● TO DO
Please retype the listing below exactly, from its opening line through the line where "namespace Sys2Proof.Machine" appears.

● EXTRACTED MATERIAL

-- ==== Sys2Proof/Machine/Flags.lean ====
section
/-! DEFINITION. The block stores no flags (R27). Here are the carries inside the negator and the adder, which do not outlive
a command (R31), and the sign output, which is computed from ACC at all times. -/

namespace Sys2Proof.Machine

/-- The adder's carry into HI: `(sum <u LO) ? 1 : 0` (R91). -/
def addCarry (sum lo : Lane) : Lane := if sum < lo then 1 else 0

/-- The negator's carry into HI: `(LO = 0) ? 1 : 0` (R90). -/
def negCarry (lo : Lane) : Lane := if lo = 0 then 1 else 0

/-- `sign(ACC)`: 0, -1 or +1 (R27). -/
def sign (n : Num128) : Int :=
  if hiWord n = 0 ∧ loWord n = 0 then 0 else if (hiWord n).msb then -1 else 1

/-- The 2-bit output port SIGN: the sign as a two's-complement number (R28). -/
def signPort (n : Num128) : BitVec 2 := BitVec.ofInt 2 (sign n)

end Sys2Proof.Machine
end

● FINAL ANSWER
-- ==== Sys2Proof/Machine/Flags.lean ====
section
/-! DEFINITION. The block stores no flags (R27). Here are the carries inside the negator and the adder, which do not outlive
a command (R31), and the sign output, which is computed from ACC at all times. -/

namespace Sys2Proof.Machine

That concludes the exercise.